◆ Exercise instructions
Using the data below, return all lines in which "setClock" appears.

Saved entries
···

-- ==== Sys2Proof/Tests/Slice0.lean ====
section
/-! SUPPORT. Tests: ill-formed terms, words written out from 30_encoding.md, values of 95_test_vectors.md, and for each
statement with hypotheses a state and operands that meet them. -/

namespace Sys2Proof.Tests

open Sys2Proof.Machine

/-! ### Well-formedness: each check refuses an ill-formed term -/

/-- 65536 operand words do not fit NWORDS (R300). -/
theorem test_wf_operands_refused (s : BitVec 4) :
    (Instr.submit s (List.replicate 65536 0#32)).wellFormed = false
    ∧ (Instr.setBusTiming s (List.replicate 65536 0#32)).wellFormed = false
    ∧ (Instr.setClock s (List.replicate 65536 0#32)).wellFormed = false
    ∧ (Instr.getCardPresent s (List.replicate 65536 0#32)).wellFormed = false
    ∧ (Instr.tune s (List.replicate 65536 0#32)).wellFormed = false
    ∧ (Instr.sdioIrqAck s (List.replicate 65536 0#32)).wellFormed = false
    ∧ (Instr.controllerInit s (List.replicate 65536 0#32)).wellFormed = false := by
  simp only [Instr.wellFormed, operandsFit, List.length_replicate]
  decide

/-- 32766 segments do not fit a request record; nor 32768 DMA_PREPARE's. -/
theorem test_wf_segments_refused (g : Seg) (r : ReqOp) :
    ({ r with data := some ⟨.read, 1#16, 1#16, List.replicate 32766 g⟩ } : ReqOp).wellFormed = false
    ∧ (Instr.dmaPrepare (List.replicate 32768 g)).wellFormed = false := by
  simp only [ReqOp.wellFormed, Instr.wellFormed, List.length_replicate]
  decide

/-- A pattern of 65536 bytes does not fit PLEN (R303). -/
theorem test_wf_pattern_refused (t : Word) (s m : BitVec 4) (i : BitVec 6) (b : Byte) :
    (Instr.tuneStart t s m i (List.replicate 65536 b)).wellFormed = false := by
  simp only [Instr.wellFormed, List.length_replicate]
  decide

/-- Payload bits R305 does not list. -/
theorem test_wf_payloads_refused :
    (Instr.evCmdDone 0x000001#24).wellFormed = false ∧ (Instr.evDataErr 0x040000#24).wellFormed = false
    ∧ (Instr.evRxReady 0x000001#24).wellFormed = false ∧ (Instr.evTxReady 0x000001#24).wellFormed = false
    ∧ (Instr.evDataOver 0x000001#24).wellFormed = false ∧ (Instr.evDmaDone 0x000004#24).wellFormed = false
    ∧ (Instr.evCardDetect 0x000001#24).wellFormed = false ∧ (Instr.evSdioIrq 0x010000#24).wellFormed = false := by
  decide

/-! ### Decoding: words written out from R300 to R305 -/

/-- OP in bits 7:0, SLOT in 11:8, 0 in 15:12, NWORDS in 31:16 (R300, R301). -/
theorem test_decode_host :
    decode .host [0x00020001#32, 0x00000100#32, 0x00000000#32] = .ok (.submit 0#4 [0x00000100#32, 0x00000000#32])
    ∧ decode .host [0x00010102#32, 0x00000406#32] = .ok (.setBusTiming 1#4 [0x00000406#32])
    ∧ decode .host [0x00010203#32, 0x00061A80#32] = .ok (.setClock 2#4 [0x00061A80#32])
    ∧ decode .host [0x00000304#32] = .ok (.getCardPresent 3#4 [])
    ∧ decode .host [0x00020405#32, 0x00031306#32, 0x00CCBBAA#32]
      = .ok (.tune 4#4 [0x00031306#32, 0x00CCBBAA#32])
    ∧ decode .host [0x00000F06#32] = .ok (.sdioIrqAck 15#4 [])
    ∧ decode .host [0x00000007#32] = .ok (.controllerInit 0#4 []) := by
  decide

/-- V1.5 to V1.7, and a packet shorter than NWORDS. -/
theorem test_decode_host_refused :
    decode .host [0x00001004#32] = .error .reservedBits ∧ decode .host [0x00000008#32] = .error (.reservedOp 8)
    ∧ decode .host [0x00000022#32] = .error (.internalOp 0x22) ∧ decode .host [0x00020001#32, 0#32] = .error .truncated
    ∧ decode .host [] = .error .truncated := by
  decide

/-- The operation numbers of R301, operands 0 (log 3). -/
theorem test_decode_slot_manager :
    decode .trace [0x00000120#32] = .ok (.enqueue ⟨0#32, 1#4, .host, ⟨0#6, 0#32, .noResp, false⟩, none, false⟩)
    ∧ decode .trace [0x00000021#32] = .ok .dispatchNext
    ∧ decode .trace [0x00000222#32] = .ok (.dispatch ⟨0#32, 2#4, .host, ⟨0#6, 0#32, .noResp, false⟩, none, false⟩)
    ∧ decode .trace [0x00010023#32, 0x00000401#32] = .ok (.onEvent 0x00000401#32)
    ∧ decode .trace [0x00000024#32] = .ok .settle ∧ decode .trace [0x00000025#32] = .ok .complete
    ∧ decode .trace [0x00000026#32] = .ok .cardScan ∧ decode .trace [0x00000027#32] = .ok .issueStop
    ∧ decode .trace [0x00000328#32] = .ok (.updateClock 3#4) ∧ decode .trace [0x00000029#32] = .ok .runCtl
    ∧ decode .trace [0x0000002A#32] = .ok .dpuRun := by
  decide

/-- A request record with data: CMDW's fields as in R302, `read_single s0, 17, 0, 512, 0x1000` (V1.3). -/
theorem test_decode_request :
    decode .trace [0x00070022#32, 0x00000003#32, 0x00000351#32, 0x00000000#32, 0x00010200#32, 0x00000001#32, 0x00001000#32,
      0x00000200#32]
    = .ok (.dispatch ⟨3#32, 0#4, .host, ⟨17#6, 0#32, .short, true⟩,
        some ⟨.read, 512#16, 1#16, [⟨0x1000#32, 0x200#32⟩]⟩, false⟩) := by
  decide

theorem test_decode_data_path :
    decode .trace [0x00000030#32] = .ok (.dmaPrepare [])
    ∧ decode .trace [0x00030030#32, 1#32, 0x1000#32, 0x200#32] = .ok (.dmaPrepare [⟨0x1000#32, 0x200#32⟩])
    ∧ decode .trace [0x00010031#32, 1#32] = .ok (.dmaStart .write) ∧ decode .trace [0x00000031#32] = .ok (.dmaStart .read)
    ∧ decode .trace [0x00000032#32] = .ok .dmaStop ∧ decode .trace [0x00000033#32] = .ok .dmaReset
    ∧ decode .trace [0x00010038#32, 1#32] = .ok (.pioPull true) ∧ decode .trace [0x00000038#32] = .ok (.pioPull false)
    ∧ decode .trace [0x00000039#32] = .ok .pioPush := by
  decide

···

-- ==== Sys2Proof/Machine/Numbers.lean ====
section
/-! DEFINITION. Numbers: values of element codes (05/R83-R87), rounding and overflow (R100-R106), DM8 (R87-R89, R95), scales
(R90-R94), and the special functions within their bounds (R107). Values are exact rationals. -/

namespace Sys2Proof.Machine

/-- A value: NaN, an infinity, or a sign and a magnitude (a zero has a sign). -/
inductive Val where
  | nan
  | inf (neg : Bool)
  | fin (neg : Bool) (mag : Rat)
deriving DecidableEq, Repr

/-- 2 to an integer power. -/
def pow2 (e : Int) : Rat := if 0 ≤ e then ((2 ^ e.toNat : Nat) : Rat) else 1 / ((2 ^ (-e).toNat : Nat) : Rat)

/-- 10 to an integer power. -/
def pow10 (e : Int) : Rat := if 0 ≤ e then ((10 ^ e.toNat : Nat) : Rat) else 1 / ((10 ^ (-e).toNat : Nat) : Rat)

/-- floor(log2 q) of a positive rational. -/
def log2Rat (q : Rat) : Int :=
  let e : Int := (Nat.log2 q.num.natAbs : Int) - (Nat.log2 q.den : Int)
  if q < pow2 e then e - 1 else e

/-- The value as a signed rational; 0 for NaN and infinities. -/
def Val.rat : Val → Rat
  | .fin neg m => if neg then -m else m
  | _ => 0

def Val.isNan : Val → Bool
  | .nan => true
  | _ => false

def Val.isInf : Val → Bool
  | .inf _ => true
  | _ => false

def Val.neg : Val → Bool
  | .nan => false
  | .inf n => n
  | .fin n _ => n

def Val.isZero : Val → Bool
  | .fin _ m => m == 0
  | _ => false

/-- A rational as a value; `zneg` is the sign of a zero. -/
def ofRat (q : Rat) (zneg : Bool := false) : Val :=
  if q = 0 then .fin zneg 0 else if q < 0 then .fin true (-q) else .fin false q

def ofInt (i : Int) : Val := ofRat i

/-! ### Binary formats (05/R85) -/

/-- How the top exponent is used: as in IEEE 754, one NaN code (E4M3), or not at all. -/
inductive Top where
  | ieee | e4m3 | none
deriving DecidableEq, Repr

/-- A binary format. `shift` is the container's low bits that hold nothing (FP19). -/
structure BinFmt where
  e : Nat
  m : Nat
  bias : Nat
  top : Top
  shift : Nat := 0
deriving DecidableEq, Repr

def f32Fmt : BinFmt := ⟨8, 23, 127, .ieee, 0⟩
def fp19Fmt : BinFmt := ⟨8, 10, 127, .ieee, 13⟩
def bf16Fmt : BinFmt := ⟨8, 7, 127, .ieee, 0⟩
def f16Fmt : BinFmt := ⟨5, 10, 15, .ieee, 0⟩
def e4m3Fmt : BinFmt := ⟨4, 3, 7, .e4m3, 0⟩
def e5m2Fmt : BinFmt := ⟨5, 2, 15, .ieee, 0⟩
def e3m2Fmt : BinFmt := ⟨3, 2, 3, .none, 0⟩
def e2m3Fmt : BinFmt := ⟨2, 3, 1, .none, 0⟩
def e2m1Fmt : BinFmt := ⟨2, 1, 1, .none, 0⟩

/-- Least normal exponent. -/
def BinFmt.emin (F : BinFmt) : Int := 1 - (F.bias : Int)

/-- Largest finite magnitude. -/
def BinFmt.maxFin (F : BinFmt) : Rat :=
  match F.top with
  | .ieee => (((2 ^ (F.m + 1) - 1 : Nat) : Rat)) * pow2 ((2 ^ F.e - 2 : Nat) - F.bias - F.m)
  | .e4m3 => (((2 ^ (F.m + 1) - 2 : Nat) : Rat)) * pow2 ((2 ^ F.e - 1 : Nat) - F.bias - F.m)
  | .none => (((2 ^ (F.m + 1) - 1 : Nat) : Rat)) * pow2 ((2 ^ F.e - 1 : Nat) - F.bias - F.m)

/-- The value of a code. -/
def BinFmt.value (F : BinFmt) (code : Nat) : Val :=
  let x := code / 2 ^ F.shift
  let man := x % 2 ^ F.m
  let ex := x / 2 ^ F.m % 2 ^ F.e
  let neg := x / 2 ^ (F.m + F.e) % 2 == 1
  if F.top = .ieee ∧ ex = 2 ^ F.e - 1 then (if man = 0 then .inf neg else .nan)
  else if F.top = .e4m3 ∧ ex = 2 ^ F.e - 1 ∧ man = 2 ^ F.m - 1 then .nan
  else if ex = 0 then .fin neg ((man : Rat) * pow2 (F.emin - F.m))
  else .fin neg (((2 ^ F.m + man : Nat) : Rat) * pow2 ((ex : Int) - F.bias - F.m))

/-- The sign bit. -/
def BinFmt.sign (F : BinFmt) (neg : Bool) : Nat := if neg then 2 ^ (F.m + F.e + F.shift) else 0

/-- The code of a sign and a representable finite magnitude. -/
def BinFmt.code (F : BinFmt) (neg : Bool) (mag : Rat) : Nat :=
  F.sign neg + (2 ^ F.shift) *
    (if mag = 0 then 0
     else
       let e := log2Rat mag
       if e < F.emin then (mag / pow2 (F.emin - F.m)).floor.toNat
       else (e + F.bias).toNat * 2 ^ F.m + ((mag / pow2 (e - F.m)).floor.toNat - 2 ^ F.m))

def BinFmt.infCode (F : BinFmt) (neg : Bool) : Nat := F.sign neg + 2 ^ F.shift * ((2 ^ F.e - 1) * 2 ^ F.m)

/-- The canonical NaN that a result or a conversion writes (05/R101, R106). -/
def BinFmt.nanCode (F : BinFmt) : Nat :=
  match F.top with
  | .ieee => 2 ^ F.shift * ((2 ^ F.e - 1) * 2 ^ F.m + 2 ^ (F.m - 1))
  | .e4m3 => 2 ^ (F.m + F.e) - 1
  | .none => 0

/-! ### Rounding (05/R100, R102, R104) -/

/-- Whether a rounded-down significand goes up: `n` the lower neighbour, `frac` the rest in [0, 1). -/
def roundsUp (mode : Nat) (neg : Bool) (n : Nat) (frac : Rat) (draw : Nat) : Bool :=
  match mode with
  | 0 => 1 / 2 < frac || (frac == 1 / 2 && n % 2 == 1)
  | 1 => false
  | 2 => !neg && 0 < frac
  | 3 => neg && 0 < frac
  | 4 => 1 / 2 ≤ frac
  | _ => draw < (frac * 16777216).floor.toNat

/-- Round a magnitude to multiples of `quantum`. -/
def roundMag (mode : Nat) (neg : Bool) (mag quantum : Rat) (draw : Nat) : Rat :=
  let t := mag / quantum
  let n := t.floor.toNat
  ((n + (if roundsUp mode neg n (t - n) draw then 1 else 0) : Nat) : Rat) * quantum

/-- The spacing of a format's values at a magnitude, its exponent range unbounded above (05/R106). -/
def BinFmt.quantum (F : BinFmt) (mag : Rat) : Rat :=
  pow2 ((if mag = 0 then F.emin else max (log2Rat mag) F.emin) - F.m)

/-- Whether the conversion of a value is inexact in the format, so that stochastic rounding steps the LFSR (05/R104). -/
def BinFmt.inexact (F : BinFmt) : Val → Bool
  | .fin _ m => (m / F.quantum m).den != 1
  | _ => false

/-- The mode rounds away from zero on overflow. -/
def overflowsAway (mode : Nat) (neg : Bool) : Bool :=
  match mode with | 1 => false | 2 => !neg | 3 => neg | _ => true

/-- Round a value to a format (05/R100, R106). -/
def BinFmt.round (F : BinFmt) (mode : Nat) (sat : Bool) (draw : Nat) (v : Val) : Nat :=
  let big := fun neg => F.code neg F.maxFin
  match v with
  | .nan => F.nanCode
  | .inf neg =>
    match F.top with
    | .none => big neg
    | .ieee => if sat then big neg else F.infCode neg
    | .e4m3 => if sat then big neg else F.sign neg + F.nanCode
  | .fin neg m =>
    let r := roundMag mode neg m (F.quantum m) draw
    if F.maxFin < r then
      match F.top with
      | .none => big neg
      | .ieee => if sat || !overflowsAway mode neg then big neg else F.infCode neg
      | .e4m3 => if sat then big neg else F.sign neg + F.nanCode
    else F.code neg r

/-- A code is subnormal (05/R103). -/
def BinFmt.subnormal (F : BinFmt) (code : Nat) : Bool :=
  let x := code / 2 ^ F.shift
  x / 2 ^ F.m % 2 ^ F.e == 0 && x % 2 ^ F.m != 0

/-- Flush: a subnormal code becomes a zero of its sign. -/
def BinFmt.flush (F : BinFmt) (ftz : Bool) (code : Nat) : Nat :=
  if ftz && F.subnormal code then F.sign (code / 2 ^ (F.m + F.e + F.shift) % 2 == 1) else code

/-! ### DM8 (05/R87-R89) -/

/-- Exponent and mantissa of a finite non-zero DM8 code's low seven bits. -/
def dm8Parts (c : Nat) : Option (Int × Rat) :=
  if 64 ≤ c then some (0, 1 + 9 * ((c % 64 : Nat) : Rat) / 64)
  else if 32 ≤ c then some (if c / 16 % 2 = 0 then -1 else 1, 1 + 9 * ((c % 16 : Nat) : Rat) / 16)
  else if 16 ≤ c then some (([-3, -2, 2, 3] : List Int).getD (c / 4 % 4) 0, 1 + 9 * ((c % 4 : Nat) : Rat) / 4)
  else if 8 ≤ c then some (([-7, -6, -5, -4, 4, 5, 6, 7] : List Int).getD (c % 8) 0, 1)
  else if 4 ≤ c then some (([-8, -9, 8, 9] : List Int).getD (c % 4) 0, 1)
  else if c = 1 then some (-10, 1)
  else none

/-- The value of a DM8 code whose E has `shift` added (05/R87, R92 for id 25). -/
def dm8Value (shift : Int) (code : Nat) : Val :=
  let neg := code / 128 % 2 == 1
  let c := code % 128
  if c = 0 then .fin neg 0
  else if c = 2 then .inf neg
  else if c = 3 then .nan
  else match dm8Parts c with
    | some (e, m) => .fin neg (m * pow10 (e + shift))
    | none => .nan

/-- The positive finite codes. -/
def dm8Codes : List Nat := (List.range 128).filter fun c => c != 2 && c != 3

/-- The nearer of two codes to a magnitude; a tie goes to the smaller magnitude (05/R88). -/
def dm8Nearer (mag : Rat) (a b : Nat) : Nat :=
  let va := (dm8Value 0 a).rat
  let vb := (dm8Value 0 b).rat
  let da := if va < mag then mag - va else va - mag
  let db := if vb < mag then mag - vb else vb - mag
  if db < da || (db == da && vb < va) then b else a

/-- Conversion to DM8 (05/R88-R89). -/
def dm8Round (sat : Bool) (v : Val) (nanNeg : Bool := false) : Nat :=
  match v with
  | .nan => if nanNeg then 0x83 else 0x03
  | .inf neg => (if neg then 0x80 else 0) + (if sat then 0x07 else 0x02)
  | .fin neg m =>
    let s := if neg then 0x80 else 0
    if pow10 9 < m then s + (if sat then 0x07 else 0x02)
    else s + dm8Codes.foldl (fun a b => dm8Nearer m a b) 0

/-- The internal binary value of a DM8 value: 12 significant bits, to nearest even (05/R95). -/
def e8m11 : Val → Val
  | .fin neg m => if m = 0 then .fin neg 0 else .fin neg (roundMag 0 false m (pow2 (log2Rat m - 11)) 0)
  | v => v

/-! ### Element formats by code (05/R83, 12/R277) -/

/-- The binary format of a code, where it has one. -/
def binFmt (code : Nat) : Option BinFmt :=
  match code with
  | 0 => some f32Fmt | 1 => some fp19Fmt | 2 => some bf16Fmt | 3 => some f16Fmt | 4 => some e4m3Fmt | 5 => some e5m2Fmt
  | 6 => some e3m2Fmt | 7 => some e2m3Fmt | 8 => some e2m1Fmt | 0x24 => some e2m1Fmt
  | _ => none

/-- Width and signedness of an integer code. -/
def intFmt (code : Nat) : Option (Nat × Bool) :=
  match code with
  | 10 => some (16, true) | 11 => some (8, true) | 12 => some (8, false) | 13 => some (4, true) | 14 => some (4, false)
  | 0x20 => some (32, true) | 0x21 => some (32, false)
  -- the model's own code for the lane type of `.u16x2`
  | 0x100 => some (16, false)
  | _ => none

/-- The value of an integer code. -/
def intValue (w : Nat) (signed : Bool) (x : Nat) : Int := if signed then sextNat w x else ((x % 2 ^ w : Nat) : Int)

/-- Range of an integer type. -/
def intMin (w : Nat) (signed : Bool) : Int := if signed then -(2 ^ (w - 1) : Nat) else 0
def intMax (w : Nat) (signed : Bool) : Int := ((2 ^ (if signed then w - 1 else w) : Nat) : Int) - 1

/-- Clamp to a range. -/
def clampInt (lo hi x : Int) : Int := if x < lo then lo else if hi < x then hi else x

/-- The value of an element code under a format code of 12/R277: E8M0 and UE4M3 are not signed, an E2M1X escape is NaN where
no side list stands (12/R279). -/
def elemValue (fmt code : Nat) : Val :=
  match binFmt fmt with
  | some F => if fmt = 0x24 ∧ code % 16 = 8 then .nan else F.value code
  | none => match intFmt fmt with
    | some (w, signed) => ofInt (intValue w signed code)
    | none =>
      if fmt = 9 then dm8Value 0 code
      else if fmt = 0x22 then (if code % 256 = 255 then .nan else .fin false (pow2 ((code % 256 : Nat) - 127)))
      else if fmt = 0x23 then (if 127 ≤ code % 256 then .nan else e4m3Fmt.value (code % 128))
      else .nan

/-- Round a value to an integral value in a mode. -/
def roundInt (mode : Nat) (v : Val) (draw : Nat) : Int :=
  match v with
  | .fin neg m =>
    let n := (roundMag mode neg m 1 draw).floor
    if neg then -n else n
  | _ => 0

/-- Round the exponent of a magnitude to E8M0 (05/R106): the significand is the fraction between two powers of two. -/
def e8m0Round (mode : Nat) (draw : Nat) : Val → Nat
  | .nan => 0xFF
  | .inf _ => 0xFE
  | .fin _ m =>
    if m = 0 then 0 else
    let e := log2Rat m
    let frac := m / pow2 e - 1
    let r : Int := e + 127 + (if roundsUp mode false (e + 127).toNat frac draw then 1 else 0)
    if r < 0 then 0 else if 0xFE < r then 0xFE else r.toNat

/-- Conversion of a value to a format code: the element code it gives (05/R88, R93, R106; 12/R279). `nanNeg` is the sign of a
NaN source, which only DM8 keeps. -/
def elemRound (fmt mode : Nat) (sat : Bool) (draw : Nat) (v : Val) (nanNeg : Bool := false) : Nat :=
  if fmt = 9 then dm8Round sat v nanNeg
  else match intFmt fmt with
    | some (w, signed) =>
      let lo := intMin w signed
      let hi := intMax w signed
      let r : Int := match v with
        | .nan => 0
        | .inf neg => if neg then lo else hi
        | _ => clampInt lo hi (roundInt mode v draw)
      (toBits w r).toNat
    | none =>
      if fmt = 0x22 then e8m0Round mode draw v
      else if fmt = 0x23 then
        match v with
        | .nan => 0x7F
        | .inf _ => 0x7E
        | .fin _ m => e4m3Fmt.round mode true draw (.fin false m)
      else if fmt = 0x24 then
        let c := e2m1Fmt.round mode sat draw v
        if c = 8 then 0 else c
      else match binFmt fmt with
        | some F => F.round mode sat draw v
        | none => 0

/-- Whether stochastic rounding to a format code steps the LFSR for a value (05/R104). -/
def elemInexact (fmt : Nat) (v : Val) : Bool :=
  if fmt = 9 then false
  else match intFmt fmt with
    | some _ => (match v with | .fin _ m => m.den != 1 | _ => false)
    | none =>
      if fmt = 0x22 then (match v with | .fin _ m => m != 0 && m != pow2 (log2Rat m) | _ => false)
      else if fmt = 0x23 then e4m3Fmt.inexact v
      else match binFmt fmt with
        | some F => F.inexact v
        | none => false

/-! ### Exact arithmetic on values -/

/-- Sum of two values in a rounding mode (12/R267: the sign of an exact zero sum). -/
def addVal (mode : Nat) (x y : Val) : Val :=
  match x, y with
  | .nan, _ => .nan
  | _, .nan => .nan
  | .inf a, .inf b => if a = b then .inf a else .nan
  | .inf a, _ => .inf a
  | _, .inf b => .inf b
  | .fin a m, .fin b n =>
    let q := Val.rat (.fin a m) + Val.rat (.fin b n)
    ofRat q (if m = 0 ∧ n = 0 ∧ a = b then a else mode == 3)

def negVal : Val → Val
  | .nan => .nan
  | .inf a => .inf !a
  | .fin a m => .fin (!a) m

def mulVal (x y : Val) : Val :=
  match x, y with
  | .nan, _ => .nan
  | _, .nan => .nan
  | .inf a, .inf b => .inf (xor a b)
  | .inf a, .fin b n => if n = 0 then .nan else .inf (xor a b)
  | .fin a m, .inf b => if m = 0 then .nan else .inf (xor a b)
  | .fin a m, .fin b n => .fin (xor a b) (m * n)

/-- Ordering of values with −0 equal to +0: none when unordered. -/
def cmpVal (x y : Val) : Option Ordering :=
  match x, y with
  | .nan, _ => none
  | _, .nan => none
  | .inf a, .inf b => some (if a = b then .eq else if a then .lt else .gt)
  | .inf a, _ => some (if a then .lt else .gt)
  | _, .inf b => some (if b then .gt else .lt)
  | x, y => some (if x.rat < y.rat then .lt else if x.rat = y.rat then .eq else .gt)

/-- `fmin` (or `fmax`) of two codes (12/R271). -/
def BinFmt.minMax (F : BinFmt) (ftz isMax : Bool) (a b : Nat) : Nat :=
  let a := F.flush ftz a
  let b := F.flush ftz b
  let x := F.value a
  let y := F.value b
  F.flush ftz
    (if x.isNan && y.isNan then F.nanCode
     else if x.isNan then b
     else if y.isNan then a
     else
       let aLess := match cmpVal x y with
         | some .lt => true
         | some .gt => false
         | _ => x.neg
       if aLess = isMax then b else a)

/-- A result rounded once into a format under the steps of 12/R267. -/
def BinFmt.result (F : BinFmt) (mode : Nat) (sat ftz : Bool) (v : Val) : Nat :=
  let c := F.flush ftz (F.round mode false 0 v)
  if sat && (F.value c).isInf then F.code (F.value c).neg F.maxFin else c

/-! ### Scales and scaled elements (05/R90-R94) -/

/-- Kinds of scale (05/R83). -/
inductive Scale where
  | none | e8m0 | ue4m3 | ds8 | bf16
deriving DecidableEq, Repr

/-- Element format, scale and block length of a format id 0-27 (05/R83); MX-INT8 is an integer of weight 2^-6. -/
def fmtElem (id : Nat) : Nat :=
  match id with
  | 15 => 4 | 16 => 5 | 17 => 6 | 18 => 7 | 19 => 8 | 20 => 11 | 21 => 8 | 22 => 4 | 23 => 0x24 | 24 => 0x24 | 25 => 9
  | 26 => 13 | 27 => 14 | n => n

···

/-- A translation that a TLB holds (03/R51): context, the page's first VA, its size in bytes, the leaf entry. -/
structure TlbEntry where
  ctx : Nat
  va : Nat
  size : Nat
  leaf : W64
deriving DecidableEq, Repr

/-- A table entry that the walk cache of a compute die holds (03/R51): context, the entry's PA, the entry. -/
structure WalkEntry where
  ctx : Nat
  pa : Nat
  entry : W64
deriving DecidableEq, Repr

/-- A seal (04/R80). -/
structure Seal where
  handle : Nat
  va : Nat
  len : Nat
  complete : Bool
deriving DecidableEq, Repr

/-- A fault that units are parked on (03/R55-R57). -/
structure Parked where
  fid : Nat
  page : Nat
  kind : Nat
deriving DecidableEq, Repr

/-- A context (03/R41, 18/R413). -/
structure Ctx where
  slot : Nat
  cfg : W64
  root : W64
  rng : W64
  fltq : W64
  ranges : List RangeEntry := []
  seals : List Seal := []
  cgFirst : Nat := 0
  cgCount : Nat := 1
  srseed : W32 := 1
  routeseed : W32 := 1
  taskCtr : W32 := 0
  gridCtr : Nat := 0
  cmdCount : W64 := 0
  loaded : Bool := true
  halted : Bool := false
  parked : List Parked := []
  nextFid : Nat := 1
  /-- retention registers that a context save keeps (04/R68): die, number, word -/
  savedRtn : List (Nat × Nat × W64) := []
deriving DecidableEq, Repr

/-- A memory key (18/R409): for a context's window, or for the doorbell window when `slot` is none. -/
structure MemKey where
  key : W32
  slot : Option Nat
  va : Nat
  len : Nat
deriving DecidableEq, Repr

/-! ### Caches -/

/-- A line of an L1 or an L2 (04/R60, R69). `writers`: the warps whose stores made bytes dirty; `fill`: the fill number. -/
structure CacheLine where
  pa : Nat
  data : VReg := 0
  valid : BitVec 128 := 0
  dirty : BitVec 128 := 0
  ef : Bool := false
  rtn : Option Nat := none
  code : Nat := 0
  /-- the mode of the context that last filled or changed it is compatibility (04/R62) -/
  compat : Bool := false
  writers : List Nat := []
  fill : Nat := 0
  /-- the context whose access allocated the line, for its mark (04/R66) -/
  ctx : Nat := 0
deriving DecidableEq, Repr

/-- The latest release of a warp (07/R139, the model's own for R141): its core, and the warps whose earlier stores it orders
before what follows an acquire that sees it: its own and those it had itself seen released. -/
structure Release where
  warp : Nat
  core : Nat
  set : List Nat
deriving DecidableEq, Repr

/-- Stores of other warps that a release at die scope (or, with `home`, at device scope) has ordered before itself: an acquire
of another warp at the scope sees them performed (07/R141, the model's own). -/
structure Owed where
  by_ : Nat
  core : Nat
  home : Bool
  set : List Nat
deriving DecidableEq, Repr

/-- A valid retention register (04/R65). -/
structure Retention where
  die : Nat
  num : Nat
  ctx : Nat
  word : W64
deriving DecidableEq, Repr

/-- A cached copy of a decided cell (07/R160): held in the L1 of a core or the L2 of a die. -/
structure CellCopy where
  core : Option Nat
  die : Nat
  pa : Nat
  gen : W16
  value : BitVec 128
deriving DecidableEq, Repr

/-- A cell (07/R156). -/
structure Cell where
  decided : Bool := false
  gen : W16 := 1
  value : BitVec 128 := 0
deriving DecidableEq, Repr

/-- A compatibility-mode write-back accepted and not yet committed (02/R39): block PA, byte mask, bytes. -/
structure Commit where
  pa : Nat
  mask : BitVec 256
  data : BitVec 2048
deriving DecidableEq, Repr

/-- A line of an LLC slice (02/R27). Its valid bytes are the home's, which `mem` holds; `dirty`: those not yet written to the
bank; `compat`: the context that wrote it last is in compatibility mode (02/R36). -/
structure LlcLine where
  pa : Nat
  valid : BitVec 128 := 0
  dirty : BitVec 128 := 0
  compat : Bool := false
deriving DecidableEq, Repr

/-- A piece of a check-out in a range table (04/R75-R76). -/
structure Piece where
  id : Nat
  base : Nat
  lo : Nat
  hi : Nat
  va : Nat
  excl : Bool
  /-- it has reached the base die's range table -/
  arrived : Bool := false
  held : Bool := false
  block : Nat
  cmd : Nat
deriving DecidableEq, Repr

···

◆ Completed task
    ∧ (Instr.setClock s (List.replicate 65536 0#32)).wellFormed = false
    ∧ decode .host [0x00010203#32, 0x00061A80#32] = .ok (.setClock 2#4 [0x00061A80#32])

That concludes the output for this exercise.